Fratura transtrocantérica: estabilidade guia o implante
A fratura transtrocantérica (intertrocantérica) é extracapsular — ocorre entre os trocânteres maior e menor, em osso metafisário bem vascularizado. Por isso, ao contrário do colo femoral, a necrose avascular é rara e o objetivo é a fixação estável para consolidação. A classificação AO/OTA 31-A organiza esses padrões e, sobretudo, sinaliza a estabilidade.
Dois pilares definem estabilidade: a integridade da cortical posteromedial (calcar) — que resiste às forças de compressão — e a competência da parede lateral, essencial para o funcionamento do parafuso dinâmico de quadril (DHS).
Classificação AO/OTA 31-A
| Grupo | Padrão | Estabilidade | Implante sugerido |
|---|---|---|---|
| 31-A1 | Simples, 2 fragmentos; traço único com calcar íntegro | Estável | DHS (parede lateral competente) ou haste cefalomedular |
| 31-A2 | Multifragmentar; fragmento trocantérico menor / parede posteromedial (calcar) comprometida | Instável | Haste cefalomedular (preferida) |
| 31-A3 | Traço reverso/transverso ou extensão subtrocantérica | Instável | Haste cefalomedular (DHS contraindicado) |
Estabilidade, parede lateral e escolha do implante
- Parede lateral competente + padrão estável (A1): o DHS funciona bem — o parafuso desliza e comprime o foco de forma controlada.
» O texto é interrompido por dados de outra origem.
-- ==== Sys2Proof/Machine/Compositor.lean ====
section
/-! DEFINITION. The FrameCompositor (44_compositor.md): the colour table, the background, the eight disposal codes
(the seeding multiplexer), painting and emission. -/

namespace Sys2Proof.Machine

/-- `T[i]`, an engine read of the active table (R127); ⊥ is a fault (R172). Without a table no cell is read: black,
which R128 and R135 never ask for. -/
def tableRead (s : State) (i : Nat) : Except Fault Rgb :=
  match tableSel s.snap with
  | .localTable => engineRead .lct s.lct i
  | .globalTable => engineRead .gct s.gct i
  | .none => .ok ⟨0, 0, 0⟩

/-- `Background(T, TLEN, trans)` (R128): T[BG_IDX], or black without a table or with BG_IDX ≥ TLEN; alpha 0 when BG_IDX
is the transparent index, else 255. -/
def background (s : State) : Except Fault Rgba :=
  let alpha : Byte := if resolveTrans s.snap = some s.snap.bgIdx then 0 else 255
  if s.snap.bgIdx.toNat < tableLen s.snap then
    (tableRead s s.snap.bgIdx.toNat).bind fun c => .ok ⟨c.r, c.g, c.b, alpha⟩
  else .ok ⟨0, 0, 0, alpha⟩

/-! ## Seeding (R129 to R133) -/

/-- Every canvas cell starts as bg (R130, R132). -/
def seedBackground (s : State) : Except Fault State :=
  (background s).bind fun bg => .ok { s with canvas := memFill (canvasCount s.snap) bg s.canvas }

/-- `CANVAS[k] <- src[k]` for every k < SW × SH; a ⊥ cell is a fault (R131, R133, R172). -/
def seedCopy (name : MemName) (src : Mem Rgba) (s : State) : Except Fault State :=
  match firstBottom (canvasCount s.snap) src with
  | some k => .error (.bottomRead name k)
  | none => .ok { s with canvas := memCopy (canvasCount s.snap) src s.canvas }

/-- Method 1: the previous frame (R131). -/
def seedPrevious (s : State) : Except Fault State := seedCopy .prev s.prev s

/-- Method 3: the kept frame if KEEP_V = 1, else bg (R133). -/
def seedKept (s : State) : Except Fault State :=
  if s.frameInfo.keepV then seedCopy .keep s.keep s else seedBackground s

/-- `Seed(bg)` by the value of a disposal code (R129). -/
def seedBy (l : BitVec 3) (s : State) : Except Fault State :=
  if l = 1 then seedPrevious s else if l = 3 then seedKept s else seedBackground s

/-- The meaning of DISP_UNSPECIFIED (R130): the next canvas starts as background. -/
def execDispUnspecified (s : State) : Host.Outcome State Fault Refusal := asOutcome (seedBackground s)

/-- The meaning of DISP_DONOTDISPOSE (R131): the next canvas starts as the previous frame. -/
def execDispDoNotDispose (s : State) : Host.Outcome State Fault Refusal := asOutcome (seedPrevious s)

/-- The meaning of DISP_RESTOREBACKGROUND (R132). -/
def execDispRestoreBackground (s : State) : Host.Outcome State Fault Refusal := asOutcome (seedBackground s)

/-- The meaning of DISP_RESTORETOPREVIOUS (R133). -/
def execDispRestoreToPrevious (s : State) : Host.Outcome State Fault Refusal := asOutcome (seedKept s)

/-- The meaning of DISP_RESERVED_4: "method 0/undefined" (R130). -/
def execDispReserved4 (s : State) : Host.Outcome State Fault Refusal := asOutcome (seedBackground s)

/-- The meaning of DISP_RESERVED_5 (R130). -/
def execDispReserved5 (s : State) : Host.Outcome State Fault Refusal := asOutcome (seedBackground s)

/-- The meaning of DISP_RESERVED_6 (R130). -/
def execDispReserved6 (s : State) : Host.Outcome State Fault Refusal := asOutcome (seedBackground s)

/-- The meaning of DISP_RESERVED_7 (R130). -/
def execDispReserved7 (s : State) : Host.Outcome State Fault Refusal := asOutcome (seedBackground s)

/-! ## Painting (R134, R135) -/

/-- What one RBUF cell does to canvas cell `k` inside the rectangle (R135): ⊥ warns EXHAUST, the transparent index
keeps the seed, an index at or past TLEN warns BADIDX, any other index is painted opaque. -/
def paintIndex (k : Nat) (v : Option Byte) (s : State) : Except Fault State :=
  match v with
  | none => .ok (warnExhaust s)
  | some v =>
    if resolveTrans s.snap = some v then .ok s
    else if tableLen s.snap ≤ v.toNat then .ok (warnBadidx s)
    else (tableRead s v.toNat).bind fun c => .ok { s with canvas := memSet s.canvas k ⟨c.r, c.g, c.b, 255⟩ }

/-- One canvas pixel of R135: cell `k` is (x, y) = (k mod SW, k div SW); `j` RBUF cells have been consumed. Gives the
state and the new `j`. -/
def paintCell (k j : Nat) (s : State) : Except Fault (State × Nat) :=
  if inside s.snap (k % s.snap.sw.toNat) (k / s.snap.sw.toNat) then
    (paintIndex k (memGet s.rbuf j) s).bind fun t => .ok (t, j + 1)
  else .ok (s, j)

/-- `Paint` (R135) over `n` canvas cells from cell `k` on, in raster order. -/
def paintFrom : Nat → Nat → Nat → State → Except Fault State
  | 0, _, _, s => .ok s
  | n + 1, k, j, s => (paintCell k j s).bind fun r => paintFrom n (k + 1) r.2 r.1

/-- `Paint(T, TLEN, trans)` (R135). -/
def paint (s : State) : Except Fault State := paintFrom (canvasCount s.snap) 0 0 s

/-! ## Emission (R138) -/

/-- Is a frame of this disposal kept for method 3? (R138: "if disp in {0, 1}"). -/
def keeps (d : BitVec 3) : Bool := d = 0 || d = 1

/-- `Emit(disp, dly)` (R138): PREV, and KEEP with KEEP_V for disposal 0 or 1; LAST_DISP, FRAME_NO + 1 mod 2^32, DLY. -/
def emitFrame (s : State) : State :=
  let d := resolveDisp s.snap
  let n := canvasCount s.snap
  { s with
    prev := memCopy n s.canvas s.prev
    keep := if keeps d then memCopy n s.canvas s.keep else s.keep
    frameInfo := ⟨d, s.frameInfo.keepV || keeps d⟩
    frameNo := s.frameNo + 1
    dly := frameDelay s.snap }

/-- `Compose()` (R124): resolve and background, seed by LAST_DISP, paint, emit. The background is computed before
seeding whatever the method (R124), so its table read can fault [log 21]. -/
def composeFrame (s : State) : Except Fault State :=
  (background s).bind fun _ => (seedBy s.frameInfo.lastDisp s).bind fun t => (paint t).bind fun u => .ok (emitFrame u)

end Sys2Proof.Machine
end

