-- ==== Sys2Proof/Laws/State.lean ====
section
/-! SUPPORT. What each named update leaves in each field of State: one lemma per field per update, so that no later proof
unfolds a record update. -/

namespace Sys2Proof.Machine

/-! ## warnUnderrun -/

@[simp] theorem warnUnderrun_cfg (s : State) : (warnUnderrun s).cfg = s.cfg := rfl
@[simp] theorem warnUnderrun_conf (s : State) : (warnUnderrun s).conf = s.conf := rfl
@[simp] theorem warnUnderrun_status (s : State) : (warnUnderrun s).status = s.status := rfl
@[simp] theorem warnUnderrun_warn (s : State) : (warnUnderrun s).warn = { s.warn with underrun := true } := rfl
@[simp] theorem warnUnderrun_brVal (s : State) : (warnUnderrun s).brVal = s.brVal := rfl
@[simp] theorem warnUnderrun_lzw (s : State) : (warnUnderrun s).lzw = s.lzw := rfl
@[simp] theorem warnUnderrun_frameNo (s : State) : (warnUnderrun s).frameNo = s.frameNo := rfl
@[simp] theorem warnUnderrun_frameInfo (s : State) : (warnUnderrun s).frameInfo = s.frameInfo := rfl
@[simp] theorem warnUnderrun_dly (s : State) : (warnUnderrun s).dly = s.dly := rfl
@[simp] theorem warnUnderrun_phase (s : State) : (warnUnderrun s).phase = s.phase := rfl
@[simp] theorem warnUnderrun_snap (s : State) : (warnUnderrun s).snap = s.snap := rfl
@[simp] theorem warnUnderrun_cdata (s : State) : (warnUnderrun s).cdata = s.cdata := rfl
@[simp] theorem warnUnderrun_gct (s : State) : (warnUnderrun s).gct = s.gct := rfl
@[simp] theorem warnUnderrun_lct (s : State) : (warnUnderrun s).lct = s.lct := rfl
@[simp] theorem warnUnderrun_idxbuf (s : State) : (warnUnderrun s).idxbuf = s.idxbuf := rfl
@[simp] theorem warnUnderrun_rbuf (s : State) : (warnUnderrun s).rbuf = s.rbuf := rfl
@[simp] theorem warnUnderrun_canvas (s : State) : (warnUnderrun s).canvas = s.canvas := rfl
@[simp] theorem warnUnderrun_prev (s : State) : (warnUnderrun s).prev = s.prev := rfl
@[simp] theorem warnUnderrun_keep (s : State) : (warnUnderrun s).keep = s.keep := rfl
@[simp] theorem warnUnderrun_dict (s : State) : (warnUnderrun s).dict = s.dict := rfl
@[simp] theorem warnUnderrun_host (s : State) : (warnUnderrun s).host = s.host := rfl
@[simp] theorem warnUnderrun_sched (s : State) : (warnUnderrun s).sched = s.sched := rfl
@[simp] theorem warnUnderrun_replies (s : State) : (warnUnderrun s).replies = s.replies := rfl
@[simp] theorem warnUnderrun_draws (s : State) : (warnUnderrun s).draws = s.draws := rfl

/-! ## warnBadidx -/

@[simp] theorem warnBadidx_cfg (s : State) : (warnBadidx s).cfg = s.cfg := rfl
@[simp] theorem warnBadidx_conf (s : State) : (warnBadidx s).conf = s.conf := rfl
@[simp] theorem warnBadidx_status (s : State) : (warnBadidx s).status = s.status := rfl
@[simp] theorem warnBadidx_warn (s : State) : (warnBadidx s).warn = { s.warn with badidx := true } := rfl
@[simp] theorem warnBadidx_brVal (s : State) : (warnBadidx s).brVal = s.brVal := rfl
@[simp] theorem warnBadidx_lzw (s : State) : (warnBadidx s).lzw = s.lzw := rfl
@[simp] theorem warnBadidx_frameNo (s : State) : (warnBadidx s).frameNo = s.frameNo := rfl
@[simp] theorem warnBadidx_frameInfo (s : State) : (warnBadidx s).frameInfo = s.frameInfo := rfl
@[simp] theorem warnBadidx_dly (s : State) : (warnBadidx s).dly = s.dly := rfl
@[simp] theorem warnBadidx_phase (s : State) : (warnBadidx s).phase = s.phase := rfl
@[simp] theorem warnBadidx_snap (s : State) : (warnBadidx s).snap = s.snap := rfl
@[simp] theorem warnBadidx_cdata (s : State) : (warnBadidx s).cdata = s.cdata := rfl
@[simp] theorem warnBadidx_gct (s : State) : (warnBadidx s).gct = s.gct := rfl
@[simp] theorem warnBadidx_lct (s : State) : (warnBadidx s).lct = s.lct := rfl
@[simp] theorem warnBadidx_idxbuf (s : State) : (warnBadidx s).idxbuf = s.idxbuf := rfl
@[simp] theorem warnBadidx_rbuf (s : State) : (warnBadidx s).rbuf = s.rbuf := rfl
@[simp] theorem warnBadidx_canvas (s : State) : (warnBadidx s).canvas = s.canvas := rfl
@[simp] theorem warnBadidx_prev (s : State) : (warnBadidx s).prev = s.prev := rfl
@[simp] theorem warnBadidx_keep (s : State) : (warnBadidx s).keep = s.keep := rfl
@[simp] theorem warnBadidx_dict (s : State) : (warnBadidx s).dict = s.dict := rfl
@[simp] theorem warnBadidx_host (s : State) : (warnBadidx s).host = s.host := rfl
@[simp] theorem warnBadidx_sched (s : State) : (warnBadidx s).sched = s.sched := rfl
@[simp] theorem warnBadidx_replies (s : State) : (warnBadidx s).replies = s.replies := rfl
@[simp] theorem warnBadidx_draws (s : State) : (warnBadidx s).draws = s.draws := rfl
- Parede lateral incompetente ou fratura instável (A2 fragmentada): preferir haste cefalomedular, que oferece suporte intramedular e limita a medialização.
- A3 (traço reverso/subtrocantérica): haste cefalomedular — é a indicação clássica de dispositivo intramedular.
Pérola: a escolha do implante depende menos do "nome" e mais de dois checkpoints —
a fratura é estável? A parede lateral está íntegra? Um "não" em qualquer um deles
empurra a decisão para a haste intramedular.
Atenção: não use DHS no traço reverso (31-A3). Nesse padrão, o deslizamento do
parafuso leva à medialização da diáfise e à falha do implante. A fixação correta é com
haste cefalomedular.
Pontos-chave
- A transtrocantérica é extracapsular: foco em fixação estável, não em risco de necrose.
- 31-A1 estável; A2 e A3 instáveis.
- Estabilidade depende do calcar (posteromedial) e da parede lateral.
- Parede lateral íntegra + A1 → DHS; parede incompetente / A2 instável / A3 → haste cefalomedular.
- Traço reverso (A3) e DHS não combinam — medializa e falha.
Referências
- Meinberg EG, Agel J, Roberts CS, et al. Fracture and Dislocation Classification Compendium — 2018. J Orthop Trauma. 2018;32(Suppl 1):S1-S170.
- Tornetta P, Ricci WM, Court-Brown CM, McQueen MM, McKee M. Rockwood and Green's Fractures in Adults. 9ª ed. Wolters Kluwer; 2019.